• [WHAT IS REQUIRED]: In the listing below, locate the lines bearing the word "seqPc". Copy every one of them.

• [LISTED ENTRIES]:
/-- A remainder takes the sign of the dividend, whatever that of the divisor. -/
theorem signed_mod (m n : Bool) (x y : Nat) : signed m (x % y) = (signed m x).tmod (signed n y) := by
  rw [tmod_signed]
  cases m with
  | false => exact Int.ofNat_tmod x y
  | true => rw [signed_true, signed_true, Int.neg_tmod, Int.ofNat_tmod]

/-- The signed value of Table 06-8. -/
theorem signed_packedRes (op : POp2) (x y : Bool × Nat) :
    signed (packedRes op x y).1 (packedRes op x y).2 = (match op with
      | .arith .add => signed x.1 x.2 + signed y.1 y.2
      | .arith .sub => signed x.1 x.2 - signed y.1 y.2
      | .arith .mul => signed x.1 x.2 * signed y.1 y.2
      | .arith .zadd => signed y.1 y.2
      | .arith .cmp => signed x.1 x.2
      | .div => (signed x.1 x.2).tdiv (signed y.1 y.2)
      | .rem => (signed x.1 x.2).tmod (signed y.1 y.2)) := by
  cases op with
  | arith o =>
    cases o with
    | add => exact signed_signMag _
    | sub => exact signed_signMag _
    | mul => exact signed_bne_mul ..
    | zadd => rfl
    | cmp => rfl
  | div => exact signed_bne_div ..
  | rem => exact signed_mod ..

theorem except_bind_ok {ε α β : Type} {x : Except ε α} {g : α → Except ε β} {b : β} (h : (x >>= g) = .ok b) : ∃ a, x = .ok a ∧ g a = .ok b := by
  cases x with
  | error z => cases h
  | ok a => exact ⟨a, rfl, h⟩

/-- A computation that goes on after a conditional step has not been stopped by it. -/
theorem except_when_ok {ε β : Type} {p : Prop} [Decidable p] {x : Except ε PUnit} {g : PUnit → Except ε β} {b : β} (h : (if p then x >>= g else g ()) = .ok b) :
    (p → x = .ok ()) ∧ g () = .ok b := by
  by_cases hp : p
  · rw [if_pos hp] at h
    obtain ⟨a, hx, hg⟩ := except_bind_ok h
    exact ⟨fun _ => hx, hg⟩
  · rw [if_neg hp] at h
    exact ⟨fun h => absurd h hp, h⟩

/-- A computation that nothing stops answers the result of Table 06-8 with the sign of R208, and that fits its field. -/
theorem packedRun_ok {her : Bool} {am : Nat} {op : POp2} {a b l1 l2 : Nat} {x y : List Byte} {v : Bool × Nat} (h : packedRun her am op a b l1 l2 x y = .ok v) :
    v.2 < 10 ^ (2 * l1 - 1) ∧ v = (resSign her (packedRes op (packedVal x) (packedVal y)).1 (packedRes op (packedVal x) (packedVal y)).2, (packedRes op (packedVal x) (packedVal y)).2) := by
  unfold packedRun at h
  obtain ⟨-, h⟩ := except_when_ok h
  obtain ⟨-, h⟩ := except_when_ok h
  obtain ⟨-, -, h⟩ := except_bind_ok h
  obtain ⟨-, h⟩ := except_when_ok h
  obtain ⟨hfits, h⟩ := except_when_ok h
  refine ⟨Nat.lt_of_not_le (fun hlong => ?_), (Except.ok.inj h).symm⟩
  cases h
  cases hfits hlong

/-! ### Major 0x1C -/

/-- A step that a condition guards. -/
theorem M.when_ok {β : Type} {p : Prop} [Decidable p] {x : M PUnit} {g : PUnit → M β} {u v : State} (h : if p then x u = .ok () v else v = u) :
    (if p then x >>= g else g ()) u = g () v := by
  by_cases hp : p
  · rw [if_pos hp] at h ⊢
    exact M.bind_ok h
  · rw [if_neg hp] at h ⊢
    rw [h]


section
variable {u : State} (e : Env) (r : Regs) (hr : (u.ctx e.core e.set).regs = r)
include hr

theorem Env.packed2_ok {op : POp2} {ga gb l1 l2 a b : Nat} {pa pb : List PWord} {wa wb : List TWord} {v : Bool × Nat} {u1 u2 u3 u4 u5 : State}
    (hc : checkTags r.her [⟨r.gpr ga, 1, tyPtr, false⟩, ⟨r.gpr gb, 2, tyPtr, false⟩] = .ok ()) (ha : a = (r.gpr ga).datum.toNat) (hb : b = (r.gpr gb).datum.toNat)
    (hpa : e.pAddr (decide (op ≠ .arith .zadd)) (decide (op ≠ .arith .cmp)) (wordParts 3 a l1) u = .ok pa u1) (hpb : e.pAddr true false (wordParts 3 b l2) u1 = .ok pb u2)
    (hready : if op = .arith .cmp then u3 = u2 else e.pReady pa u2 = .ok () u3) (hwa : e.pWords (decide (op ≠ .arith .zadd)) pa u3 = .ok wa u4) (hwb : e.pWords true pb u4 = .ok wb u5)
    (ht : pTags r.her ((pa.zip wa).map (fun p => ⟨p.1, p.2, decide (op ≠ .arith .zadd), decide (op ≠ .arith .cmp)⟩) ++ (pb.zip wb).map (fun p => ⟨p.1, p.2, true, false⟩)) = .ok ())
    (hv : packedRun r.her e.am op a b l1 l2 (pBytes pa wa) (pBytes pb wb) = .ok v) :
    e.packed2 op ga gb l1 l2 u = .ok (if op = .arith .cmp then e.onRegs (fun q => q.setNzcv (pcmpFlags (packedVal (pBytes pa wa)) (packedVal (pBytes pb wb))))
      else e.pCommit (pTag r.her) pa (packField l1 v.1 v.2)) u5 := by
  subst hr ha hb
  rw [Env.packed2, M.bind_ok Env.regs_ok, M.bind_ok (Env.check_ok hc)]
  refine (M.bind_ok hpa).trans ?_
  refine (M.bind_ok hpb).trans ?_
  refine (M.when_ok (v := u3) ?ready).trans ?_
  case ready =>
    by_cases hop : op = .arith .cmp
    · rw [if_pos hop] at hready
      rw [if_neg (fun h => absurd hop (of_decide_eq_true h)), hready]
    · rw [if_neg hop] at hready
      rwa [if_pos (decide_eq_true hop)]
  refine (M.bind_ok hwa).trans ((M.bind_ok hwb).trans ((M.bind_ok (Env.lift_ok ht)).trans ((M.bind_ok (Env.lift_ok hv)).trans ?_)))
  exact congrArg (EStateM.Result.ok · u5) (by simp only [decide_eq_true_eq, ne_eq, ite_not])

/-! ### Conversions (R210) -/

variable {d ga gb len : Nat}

--

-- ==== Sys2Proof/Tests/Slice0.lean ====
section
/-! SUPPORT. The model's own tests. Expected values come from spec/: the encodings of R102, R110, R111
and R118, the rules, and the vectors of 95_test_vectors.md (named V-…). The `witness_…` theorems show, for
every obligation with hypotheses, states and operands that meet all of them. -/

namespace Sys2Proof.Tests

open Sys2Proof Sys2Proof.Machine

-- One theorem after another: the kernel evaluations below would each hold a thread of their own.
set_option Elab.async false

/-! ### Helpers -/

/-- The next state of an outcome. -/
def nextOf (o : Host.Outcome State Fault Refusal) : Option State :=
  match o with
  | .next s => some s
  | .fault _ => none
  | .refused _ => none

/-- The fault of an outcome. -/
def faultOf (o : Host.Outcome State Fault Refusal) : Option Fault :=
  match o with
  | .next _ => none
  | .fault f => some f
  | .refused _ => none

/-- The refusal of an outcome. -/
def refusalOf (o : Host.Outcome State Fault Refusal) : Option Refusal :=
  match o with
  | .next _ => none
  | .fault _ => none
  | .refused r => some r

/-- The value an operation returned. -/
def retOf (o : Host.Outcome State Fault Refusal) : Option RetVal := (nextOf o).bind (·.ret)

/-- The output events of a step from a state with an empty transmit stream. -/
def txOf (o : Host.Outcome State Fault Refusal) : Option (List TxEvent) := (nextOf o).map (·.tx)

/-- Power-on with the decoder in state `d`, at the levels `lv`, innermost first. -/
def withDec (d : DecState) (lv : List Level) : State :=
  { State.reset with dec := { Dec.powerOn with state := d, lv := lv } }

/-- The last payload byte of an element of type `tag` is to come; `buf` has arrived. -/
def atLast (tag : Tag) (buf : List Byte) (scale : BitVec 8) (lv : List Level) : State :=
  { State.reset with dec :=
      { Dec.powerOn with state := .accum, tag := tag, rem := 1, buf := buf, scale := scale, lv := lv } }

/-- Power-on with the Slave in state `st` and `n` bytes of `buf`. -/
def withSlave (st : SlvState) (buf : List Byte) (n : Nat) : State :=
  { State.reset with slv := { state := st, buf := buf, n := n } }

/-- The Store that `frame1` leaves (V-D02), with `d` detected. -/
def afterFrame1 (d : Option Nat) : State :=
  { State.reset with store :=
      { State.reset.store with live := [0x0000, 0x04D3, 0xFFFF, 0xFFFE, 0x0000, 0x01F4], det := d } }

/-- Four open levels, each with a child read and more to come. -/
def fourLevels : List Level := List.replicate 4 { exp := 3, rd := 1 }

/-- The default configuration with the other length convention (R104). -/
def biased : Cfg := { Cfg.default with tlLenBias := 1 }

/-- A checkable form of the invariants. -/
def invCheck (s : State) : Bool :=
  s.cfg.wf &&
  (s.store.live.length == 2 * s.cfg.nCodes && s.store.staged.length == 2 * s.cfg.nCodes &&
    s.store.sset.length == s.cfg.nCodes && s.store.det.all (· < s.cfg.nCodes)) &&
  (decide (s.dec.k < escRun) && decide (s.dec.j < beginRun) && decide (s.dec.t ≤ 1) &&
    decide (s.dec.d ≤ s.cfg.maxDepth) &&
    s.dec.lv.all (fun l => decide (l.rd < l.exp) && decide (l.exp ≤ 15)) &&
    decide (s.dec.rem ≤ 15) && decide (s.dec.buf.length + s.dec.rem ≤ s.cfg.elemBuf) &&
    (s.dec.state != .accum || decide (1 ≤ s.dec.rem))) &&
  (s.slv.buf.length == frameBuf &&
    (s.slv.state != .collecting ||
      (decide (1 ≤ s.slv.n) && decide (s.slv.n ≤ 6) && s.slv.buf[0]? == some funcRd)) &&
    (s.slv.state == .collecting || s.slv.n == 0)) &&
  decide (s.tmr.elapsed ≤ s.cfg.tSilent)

* * *

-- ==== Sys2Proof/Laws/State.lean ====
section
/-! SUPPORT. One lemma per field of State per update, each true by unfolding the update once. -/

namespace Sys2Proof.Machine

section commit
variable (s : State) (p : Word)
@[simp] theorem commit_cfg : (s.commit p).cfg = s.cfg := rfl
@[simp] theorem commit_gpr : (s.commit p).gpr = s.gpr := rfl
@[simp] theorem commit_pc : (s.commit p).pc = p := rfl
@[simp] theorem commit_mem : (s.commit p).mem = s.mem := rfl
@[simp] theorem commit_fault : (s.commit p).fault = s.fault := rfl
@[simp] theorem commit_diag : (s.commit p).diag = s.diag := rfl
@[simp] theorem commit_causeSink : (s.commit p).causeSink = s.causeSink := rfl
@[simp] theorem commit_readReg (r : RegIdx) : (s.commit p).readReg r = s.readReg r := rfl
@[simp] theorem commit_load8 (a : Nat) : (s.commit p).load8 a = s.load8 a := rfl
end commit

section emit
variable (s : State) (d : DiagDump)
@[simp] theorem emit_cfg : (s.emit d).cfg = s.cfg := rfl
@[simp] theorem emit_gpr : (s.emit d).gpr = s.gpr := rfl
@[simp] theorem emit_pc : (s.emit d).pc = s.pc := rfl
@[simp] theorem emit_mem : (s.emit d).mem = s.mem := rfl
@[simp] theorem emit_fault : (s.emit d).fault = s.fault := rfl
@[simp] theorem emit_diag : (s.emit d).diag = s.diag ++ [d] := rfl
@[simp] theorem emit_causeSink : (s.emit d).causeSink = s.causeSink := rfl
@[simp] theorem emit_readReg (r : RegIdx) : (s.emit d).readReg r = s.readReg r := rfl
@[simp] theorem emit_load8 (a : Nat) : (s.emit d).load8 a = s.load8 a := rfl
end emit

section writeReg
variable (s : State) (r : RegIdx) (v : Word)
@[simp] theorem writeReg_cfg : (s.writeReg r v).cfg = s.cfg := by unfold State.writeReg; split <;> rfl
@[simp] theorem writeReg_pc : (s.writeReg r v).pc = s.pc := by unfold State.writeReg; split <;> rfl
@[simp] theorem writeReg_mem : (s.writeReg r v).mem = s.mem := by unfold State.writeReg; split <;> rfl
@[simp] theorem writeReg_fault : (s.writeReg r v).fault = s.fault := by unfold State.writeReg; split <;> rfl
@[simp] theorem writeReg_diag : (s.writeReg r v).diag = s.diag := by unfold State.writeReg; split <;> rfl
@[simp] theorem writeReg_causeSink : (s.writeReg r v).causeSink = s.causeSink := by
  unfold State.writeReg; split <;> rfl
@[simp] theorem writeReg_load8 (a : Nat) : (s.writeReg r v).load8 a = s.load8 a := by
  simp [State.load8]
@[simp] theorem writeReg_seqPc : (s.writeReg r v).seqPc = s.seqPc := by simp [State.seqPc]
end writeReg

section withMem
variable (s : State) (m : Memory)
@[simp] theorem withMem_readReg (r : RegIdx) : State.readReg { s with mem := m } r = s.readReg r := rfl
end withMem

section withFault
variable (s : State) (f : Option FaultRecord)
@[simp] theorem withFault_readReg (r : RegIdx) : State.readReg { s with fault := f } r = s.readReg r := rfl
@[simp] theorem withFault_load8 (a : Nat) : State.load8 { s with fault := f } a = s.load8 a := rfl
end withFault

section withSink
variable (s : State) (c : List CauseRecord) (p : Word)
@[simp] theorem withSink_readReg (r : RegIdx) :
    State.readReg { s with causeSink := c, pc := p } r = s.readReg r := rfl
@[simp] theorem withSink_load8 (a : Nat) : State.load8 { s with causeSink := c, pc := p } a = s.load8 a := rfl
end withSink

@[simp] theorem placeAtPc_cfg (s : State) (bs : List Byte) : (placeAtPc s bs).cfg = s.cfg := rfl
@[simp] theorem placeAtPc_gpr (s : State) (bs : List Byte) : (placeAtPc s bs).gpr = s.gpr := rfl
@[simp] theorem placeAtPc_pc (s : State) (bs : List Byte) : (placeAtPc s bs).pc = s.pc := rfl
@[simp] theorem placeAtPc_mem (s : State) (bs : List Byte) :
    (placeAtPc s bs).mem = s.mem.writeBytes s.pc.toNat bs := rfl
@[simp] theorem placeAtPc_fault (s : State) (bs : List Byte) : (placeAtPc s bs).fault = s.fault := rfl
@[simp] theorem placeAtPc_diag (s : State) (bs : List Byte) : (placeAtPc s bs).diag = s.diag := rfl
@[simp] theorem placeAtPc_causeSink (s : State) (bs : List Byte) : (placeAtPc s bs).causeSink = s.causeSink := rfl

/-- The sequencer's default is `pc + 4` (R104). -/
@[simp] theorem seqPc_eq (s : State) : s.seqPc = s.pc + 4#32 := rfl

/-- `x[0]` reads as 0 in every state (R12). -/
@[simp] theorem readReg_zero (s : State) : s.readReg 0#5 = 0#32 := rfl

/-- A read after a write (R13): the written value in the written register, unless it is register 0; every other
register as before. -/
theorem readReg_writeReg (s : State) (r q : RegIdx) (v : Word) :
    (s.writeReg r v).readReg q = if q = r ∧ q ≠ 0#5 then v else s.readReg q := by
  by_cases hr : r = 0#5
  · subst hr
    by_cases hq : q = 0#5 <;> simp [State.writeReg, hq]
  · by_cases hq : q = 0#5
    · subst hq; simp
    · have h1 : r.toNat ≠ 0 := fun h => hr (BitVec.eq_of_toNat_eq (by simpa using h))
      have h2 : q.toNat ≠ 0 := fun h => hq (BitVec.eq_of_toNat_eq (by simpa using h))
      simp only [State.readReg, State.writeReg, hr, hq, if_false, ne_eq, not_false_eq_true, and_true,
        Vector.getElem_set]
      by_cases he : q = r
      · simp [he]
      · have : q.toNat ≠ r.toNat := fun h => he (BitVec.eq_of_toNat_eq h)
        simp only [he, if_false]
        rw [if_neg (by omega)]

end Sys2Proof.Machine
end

• [OUTPUT]:
@[simp] theorem writeReg_seqPc : (s.writeReg r v).seqPc = s.seqPc := by simp [State.seqPc]
@[simp] theorem seqPc_eq (s : State) : s.seqPc = s.pc + 4#32 := rfl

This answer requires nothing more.